> [THE PROBLEM]
In the records below, count every line where the string "htop" appears, and reply with the count only.

> [SOURCE MATERIAL]
# # # # # # #

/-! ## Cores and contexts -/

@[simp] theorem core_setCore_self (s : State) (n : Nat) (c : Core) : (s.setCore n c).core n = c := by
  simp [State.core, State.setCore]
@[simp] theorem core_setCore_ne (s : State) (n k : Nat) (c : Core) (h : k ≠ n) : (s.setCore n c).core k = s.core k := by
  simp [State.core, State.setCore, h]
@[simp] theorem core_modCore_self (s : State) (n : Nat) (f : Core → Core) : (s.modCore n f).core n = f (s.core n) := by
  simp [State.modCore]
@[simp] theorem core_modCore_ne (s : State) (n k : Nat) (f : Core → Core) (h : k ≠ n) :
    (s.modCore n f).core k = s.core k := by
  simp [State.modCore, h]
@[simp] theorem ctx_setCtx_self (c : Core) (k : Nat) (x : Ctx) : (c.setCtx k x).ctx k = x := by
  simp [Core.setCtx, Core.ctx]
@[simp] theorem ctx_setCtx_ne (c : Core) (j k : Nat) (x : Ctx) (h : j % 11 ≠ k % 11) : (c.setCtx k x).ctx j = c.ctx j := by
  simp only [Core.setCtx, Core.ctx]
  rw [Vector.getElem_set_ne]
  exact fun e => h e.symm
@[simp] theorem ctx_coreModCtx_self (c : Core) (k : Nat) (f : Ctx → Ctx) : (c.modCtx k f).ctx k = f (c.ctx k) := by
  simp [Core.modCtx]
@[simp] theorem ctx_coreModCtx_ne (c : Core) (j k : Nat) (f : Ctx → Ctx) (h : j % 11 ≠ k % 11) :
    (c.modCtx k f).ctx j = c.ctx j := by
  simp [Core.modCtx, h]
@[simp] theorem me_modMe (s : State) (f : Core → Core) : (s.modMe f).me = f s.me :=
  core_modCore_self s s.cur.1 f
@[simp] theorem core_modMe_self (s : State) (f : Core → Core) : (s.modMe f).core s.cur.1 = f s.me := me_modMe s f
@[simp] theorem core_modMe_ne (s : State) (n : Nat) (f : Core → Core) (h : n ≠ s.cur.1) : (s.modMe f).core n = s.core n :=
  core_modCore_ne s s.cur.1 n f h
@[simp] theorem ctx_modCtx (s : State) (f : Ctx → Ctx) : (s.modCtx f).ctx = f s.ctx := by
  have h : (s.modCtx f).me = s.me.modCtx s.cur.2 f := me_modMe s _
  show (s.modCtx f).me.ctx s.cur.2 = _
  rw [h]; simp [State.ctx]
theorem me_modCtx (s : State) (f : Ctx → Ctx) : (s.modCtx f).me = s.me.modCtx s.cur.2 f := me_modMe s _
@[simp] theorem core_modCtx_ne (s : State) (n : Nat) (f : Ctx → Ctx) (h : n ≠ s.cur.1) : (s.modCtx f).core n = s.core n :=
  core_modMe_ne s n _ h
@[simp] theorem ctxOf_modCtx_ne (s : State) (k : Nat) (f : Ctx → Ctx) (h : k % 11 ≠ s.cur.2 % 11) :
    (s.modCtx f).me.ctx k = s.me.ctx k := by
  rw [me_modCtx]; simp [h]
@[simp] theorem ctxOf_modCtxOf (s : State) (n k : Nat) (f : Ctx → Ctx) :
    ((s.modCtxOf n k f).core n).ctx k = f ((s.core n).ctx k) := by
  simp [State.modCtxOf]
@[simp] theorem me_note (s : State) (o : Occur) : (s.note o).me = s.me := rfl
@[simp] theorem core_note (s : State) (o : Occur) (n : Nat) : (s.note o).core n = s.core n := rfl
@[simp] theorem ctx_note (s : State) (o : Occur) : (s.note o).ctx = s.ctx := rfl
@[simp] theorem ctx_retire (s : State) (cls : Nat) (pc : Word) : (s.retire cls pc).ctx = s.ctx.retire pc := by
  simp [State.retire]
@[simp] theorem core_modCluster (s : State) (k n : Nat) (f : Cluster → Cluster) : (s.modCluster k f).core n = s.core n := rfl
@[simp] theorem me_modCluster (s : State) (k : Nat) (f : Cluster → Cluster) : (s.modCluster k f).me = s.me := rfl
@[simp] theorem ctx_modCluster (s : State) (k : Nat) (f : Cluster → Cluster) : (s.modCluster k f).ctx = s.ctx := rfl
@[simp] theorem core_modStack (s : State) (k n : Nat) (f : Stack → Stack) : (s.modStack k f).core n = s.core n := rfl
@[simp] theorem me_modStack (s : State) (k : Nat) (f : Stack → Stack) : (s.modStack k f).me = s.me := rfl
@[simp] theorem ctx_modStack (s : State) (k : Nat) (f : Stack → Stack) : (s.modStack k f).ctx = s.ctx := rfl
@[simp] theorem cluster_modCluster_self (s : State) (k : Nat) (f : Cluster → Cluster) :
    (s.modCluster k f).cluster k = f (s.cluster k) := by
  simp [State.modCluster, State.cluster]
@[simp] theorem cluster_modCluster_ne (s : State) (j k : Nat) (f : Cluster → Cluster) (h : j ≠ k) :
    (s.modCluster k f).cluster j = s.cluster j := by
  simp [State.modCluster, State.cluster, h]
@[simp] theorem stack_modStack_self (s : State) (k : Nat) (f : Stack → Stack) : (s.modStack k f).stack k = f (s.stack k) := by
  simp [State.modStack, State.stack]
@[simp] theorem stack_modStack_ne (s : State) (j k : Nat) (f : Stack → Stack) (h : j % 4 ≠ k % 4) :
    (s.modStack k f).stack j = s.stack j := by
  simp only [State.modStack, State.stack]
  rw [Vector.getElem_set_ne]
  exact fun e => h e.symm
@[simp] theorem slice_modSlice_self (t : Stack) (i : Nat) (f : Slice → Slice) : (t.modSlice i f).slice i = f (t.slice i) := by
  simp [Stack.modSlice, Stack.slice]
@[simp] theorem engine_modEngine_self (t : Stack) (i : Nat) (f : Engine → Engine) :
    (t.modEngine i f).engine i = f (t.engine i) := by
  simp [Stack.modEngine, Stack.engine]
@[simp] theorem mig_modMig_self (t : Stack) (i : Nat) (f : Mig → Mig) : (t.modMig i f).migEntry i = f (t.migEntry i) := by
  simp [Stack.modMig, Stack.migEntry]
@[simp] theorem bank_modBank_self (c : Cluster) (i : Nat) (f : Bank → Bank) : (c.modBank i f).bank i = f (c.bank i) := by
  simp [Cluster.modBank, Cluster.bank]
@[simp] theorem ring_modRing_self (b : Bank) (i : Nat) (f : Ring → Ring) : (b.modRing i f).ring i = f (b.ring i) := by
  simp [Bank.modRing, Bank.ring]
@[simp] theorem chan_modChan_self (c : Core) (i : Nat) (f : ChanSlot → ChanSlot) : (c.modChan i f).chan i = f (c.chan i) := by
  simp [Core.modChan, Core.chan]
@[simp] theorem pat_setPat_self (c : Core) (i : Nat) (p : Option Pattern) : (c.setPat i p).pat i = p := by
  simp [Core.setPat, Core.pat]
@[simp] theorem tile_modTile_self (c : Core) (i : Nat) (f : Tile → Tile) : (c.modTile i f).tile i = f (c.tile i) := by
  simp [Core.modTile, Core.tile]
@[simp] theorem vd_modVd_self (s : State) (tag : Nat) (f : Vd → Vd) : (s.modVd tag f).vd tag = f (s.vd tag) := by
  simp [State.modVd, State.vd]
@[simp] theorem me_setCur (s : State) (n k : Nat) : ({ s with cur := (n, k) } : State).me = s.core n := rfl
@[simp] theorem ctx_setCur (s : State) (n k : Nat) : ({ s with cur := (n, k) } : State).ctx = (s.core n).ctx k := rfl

# # # # # # #

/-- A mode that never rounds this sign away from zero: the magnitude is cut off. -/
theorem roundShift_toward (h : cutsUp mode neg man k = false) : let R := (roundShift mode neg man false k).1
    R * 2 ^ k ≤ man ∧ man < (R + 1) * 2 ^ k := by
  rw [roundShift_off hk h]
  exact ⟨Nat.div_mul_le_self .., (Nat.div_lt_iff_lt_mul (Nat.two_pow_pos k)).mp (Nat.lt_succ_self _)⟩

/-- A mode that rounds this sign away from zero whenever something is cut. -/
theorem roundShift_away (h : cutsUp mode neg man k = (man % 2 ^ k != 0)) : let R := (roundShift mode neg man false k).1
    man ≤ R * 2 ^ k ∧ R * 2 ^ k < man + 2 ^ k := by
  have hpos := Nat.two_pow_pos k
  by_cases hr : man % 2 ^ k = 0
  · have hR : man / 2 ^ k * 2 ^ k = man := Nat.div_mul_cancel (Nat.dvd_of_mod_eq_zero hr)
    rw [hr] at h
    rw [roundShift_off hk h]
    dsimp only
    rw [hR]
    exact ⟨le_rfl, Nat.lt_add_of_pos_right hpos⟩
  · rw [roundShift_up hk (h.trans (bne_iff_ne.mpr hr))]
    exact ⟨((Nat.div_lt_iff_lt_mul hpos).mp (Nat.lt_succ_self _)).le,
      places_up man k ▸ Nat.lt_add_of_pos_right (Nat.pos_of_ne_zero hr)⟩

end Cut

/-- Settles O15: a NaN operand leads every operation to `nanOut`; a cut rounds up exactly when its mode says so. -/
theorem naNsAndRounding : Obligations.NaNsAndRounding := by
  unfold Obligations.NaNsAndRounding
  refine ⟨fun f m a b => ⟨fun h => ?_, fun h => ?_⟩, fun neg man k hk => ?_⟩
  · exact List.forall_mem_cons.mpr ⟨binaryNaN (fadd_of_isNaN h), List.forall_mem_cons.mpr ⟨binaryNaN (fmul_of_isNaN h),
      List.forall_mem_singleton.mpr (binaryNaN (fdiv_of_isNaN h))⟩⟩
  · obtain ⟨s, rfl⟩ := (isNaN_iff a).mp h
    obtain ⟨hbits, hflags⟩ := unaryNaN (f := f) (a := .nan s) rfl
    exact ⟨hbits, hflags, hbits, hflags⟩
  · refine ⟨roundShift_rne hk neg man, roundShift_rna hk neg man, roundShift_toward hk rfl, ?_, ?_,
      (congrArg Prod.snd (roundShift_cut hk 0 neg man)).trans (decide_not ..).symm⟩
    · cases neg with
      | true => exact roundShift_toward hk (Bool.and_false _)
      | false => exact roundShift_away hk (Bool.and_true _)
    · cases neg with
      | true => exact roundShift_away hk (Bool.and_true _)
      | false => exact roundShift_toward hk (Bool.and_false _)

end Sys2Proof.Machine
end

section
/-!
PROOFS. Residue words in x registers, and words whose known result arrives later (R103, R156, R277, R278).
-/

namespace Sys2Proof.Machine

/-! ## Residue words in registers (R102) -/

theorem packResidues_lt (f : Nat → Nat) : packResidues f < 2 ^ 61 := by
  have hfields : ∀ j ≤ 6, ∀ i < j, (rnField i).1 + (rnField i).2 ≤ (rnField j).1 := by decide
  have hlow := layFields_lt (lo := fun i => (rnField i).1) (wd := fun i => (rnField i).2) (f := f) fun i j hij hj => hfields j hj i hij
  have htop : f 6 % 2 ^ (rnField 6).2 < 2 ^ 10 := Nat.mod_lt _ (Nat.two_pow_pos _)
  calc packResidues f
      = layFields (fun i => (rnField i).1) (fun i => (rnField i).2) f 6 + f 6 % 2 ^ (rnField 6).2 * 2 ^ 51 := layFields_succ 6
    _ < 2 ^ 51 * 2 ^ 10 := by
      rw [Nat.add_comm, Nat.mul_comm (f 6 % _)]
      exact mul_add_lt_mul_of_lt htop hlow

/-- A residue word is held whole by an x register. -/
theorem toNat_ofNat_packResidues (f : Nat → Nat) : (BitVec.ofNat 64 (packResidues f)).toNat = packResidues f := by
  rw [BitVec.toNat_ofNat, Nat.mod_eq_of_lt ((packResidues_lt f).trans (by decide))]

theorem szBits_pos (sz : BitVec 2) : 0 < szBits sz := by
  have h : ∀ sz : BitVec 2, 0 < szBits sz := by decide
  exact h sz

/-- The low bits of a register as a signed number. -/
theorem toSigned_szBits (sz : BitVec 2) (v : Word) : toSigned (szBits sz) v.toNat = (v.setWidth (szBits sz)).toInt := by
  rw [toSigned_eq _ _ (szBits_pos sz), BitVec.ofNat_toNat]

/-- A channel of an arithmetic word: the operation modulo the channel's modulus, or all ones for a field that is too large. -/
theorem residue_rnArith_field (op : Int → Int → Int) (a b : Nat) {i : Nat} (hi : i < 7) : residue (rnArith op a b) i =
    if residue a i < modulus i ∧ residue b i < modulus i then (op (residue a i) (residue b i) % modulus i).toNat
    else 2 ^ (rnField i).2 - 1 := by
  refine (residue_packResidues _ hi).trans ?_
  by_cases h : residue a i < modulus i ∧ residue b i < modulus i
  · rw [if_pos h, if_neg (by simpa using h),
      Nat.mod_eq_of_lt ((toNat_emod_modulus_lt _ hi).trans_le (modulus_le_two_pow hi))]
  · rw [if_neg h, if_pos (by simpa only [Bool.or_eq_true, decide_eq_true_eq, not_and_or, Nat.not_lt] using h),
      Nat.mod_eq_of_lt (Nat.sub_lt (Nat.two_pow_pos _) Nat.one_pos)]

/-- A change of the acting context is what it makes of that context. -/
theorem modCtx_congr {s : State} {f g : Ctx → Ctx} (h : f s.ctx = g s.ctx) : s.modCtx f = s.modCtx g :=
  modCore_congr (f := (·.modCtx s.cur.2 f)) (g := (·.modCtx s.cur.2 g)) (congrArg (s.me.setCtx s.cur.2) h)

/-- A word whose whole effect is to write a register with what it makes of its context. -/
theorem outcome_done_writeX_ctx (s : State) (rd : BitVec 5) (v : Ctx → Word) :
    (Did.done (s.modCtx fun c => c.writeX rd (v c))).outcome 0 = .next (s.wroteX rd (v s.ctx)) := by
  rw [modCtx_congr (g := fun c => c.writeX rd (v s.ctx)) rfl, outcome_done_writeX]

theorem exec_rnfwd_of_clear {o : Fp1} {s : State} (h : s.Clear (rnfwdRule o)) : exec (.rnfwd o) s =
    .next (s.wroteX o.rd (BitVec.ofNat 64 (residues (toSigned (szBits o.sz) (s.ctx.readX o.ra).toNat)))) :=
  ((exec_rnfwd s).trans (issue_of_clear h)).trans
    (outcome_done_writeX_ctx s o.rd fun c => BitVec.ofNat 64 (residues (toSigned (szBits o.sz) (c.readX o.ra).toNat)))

# # # # # # #

> [EXERCISE RESPONSE]
2